Indígenas pedem afastamento do presidente da Funai à Justiça Federal, aos 33 anos da promulgação da Constituinte

Ontem, 5 de outubro, celebramos 33 anos da promulgação da Constituinte que, para os indígenas, significou uma ruptura constitucional na política indigenista brasileira da época, que era uma política anti-indígena, na verdade.

“A Constituição Federal veio e inaugurou uma nova ordem jurídica. Rompeu com a tutela jurídica que antes perdurava sobre os povos indígenas. Rompeu com a visão integracionista/assimilacionista que orientava a relação do Estado brasileiro com os povos indígenas”, destaca a APIB – Articulação dos Povos Indígenas do Brasil.

“Se antes a ordem era integrar, assimilar esses povos, a Constituição Federal veio e trouxe um novo comando, o comando de respeitar a diferença, de respeitar a autodeterminação dos povos“.

Por isso, nesse dia tão especial, a APIB e suas organizações indígenas de base entraram com a primeira Ação Civil Pública (ACP), na Justiça Federal, pedindo o afastamento do presidente da Funai.

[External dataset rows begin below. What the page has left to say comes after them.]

/-! ### All instructions -/

/-- The instructions whose row is damaged or lost, a parameter of the spec (U10, U12, U14, U16,
U21). -/
def Instr.isDamaged (i : Instr) : Bool :=
  match i with
  | .bnzR _ _ | .addNI _ _ _ | .shiftlCI _ _ => true
  | .push (.full _ _) | .pop (.full _ _) | .popRet (.full _ _) => true
  | .mov1R (.getI _) | .mov1R (.setI _) => true
  | _ => false

/-- The encoding of an instruction that has a whole row in the tables is in that row. -/
theorem encode_isRow (whole : i.isDamaged = false) (wf : i.wf p = true) :
    IsRow (encode p i) i := by
  cases i with
  | braI f => exact (isRow_jump f).1
  | bsrI f => exact (isRow_jump f).2
  | braM f => exact (isRow_table f).1
  | bsrM f => exact (isRow_table f).2
  | beq f | bne f | bleS f | bgtS f | bltS f | bgeS f | bleU f | bgtU f | bcs f | bcc f =>
    exact isRow_encCond _ (fun l o hc => by simp [decodeBCond, hc])
      fun h h12 h3 => by simp [decode16HundredOne, h12, h3]
  | bmi | bpl | bvs | bvc => exact isRow_cond fun l hc => by simp [decodeBCond, hc]
  | bezR rs f => exact isRow_bezR rs f
  | ld8zI rd a => exact isRow_ld8zI rd a
  | ld16zI rd a => exact isRow_ld16zI rd a
  | ldI rd a => exact isRow_ldI rd a
  | st8I src a => exact isRow_st8I src a (by simpa [Instr.wf, damagedFormOk] using wf)
  | st16I src a => exact isRow_st16I src a (by simpa [Instr.wf, damagedFormOk] using wf)
  | stI src a => exact isRow_stI src a (by simpa [Instr.wf, damagedFormOk] using wf)
  | ld8zR rd rx b | ld16zR rd rx b | ldR rd rx b =>
    exact isRow_encLdR _ (by simp [decode16Three]) (by simp [decodeC, decodeCTwo])
  | st8R src rx b => exact (isRow_indexedStore src rx b).1
  | st16R src rx b => exact (isRow_indexedStore src rx b).2.1
  | stR src rx b => exact (isRow_indexedStore src rx b).2.2
  | push f => exact isRow_push (by rintro m o rfl; cases whole)
  | pop f => exact isRow_pop (by rintro m o rfl; cases whole)
  | popRet f => exact isRow_popRet (by rintro m o rfl; cases whole)
  | pushI f => exact isRow_pushI f
  | movI f => exact isRow_movI (by simpa [Instr.wf, damagedFormOk] using wf)
  | movR f => exact isRow_movR f
  | movFR f => exact isRow_movFR f
  | addI f => exact isRow_addI f
  | addCI f => exact isRow_addCI f
  | subXI f => exact (isRow_subX f).1
  | subXcI f => exact (isRow_subX f).2
  | andI f => exact isRow_andI f
  | orI f => exact isRow_orI f
  | xorI f => exact isRow_xorI f
  | addR | addCR | subR | subCR | andR | orR | xorR | shiftlR | shiftrSR | shiftrUR =>
    exact isRow_encThree (by simp [decode16Three])
  | addNR | multR | mult16sR | mult16uR | divSR | divUR | remSR | remUR | divremSR | divremUR
  | rotatelR | blkcpR => exact isRow_encC (by simp [decodeC, decodeCThree])
  | mult16sI | mult16uI | cluDs | cluSt | movr2s | movr2b => exact isRow_encB (by simp [decodeB])
  | cmp16xI | cmp16cI | cmp16xcI | cluS | cluD => exact isRow_encB (by simp [decodeB, decodeBSub])
  | multI =>
    simp only [encode]
    exact isRow_encA fun _ => by simp [decodeATable]
  | cmpXI | cmpCI | cmpXcI =>
    simp only [encode]
    exact isRow_encA fun _ => by simp [decodeATable, decodeACmp]
  | syscallI =>
    simp only [encode]
    exact isRow_encA fun _ => by simp [decodeATable, decodeAMov]
  | cmpI f => exact isRow_cmpI f
  | cmp16I f => exact isRow_cmp16I f
  | cmp8I f => exact isRow_cmp8I f
  | cmpR | cmpCR | cmp16R | cmp16cR | cmp8R | cmp8cR | b2swapR =>
    exact isRow_enc110 (by simp [decode16Two])
  | fimode => exact isRow_enc110 (by simp [decode16Two, decode16Flag])
  | cmp8xI | cmp8cI | cmp8xcI | blkcpI => exact isRow_encC (by simp [decodeC])
  | shiftrSI f | shiftrUI f | shiftlI f | rotatelI f =>
    exact isRow_encShift _ (by simp [decodeCShift]) fun h h12 h8 => by
      rcases h12 with h12 | h12 <;> simp [decode16HundredOne, h12, h8]
  | shiftrCI rd rs => exact isRow_shiftrCI rd rs
  | blkst8I src ra n => exact isRow_blkst8I src ra n
  | blkst8R src ra rn => exact isRow_blkst8R src ra rn
  | swapI | absR | msbitR | flip8R | flip16R | flipR | syscallR
  | movs2r | movb2r | mova2r | movr2a => exact isRow_encC (by simp [decodeC, decodeCTwo])
  | ver | lic => exact isRow_encC (by simp [decodeC, decodeCOne])
  | printR => exact isRow_encC (by simp [decodeC, decodeCSet, join_eq_iff])
  | mov4I | mov8I => exact isRow_encC (by simp [decodeC, decodeCImm8])
  | clu x => exact isRow_clu x
  | cluDst x rd rs rt => exact isRow_cluDst x rd rs rt
  | sext8R | sext16R => exact isRow_enc111 (by simp [decode16Unary])
  | rtie | brk | halt | softreset | sleepnop | sleepsif | nop | sif =>
    exact isRow_encSys (by simp [decode16System])
  | mov1I b => exact isRow_mov1I b
  | mov2I b => exact isRow_mov2I b
  | mov1R f => exact isRow_mov1R (by rintro r rfl; cases whole) (by rintro r rfl; cases whole)
  | mov2R f => exact isRow_mov2R f
  | mov4R f => exact (isRow_mov4R_mov8R f).1
  | mov8R f => exact (isRow_mov4R_mov8R f).2
  | flush => exact isRow_flush
  | fill => exact isRow_fill
  | bnzR | addNI | shiftlCI => cases whole

end

end Sys2Proof
end

section
/-! PROOF of O1 and O3, last part (R101, R130): the damaged and lost rows, which are parameters
(U10, U12, U14, U16, U21), and the two statements. -/

namespace Sys2Proof
open Machine

section
-- One thread elaborates these proofs: each holds the opened tables of the decoder, and many at once
-- do not fit in the memory.
set_option Elab.async false
variable {p : Params} {l u h : Half} {w : Word} {i : Instr} {hs : List Half}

“A permanência de Marcelo Augusto Xavier da Silva na presidência da Funai, semeando a destruição das estruturas estatais de proteção dos direitos indígenas, como se vê em diversos outros órgãos do atual governo, é a falência do Estado Democrático de Direito”, destaca trecho da ACP ingressada na Justiça. Leia o texto na íntegra.

Luiz Eloy Terena, coordenador jurídico da APIB, explica:

“Estamos levando ao conhecimento da Justiça Federal vários atos que o presidente da Funai, Marcelo Xavier, vem praticando nos últimos três anos, que vão desde o abandono da defesa dos povos indígenas, atuação contrária aos direitos dos povos indígenas, à perseguição aos povos e organizações indígenas. Com isso, fica muito claro que ele tem atuado ferindo os princípios constitucionais que orientam a administração pública federal e, portanto, pedimos, com base nesse fundamento, o seu afastamento”.

Sempre alerta

Foto: Divulgação, APIB

Em seu Instagram, Eloy Terena fez um desabafo muito comovente e importante, que reproduzo aqui:

“Sou cria da Constituição Cidadã, que veio ao mundo há exatamente 33 anos, em 5 de outubro de 1988. Nasci naquele ano e recebi este legado de gerações anteriores, que lutaram pelos direitos que conquistamos, mas que ainda somos obrigados a defender até hoje.

No momento, nos vemos novamente às voltas com a ameaça da tese do “marco temporal”, que recomeçará a ser julgada pelo Supremo Tribunal Federal no fim de outubro.

Segundo ela, só devem ter assegurada a posse de suas terras os povos que as estavam ocupando na data da promulgação da Constituição. Caso essa tese vencesse, o que seria um direito, se transformaria em castigo – poderia ser usada até para rever antigas demarcações.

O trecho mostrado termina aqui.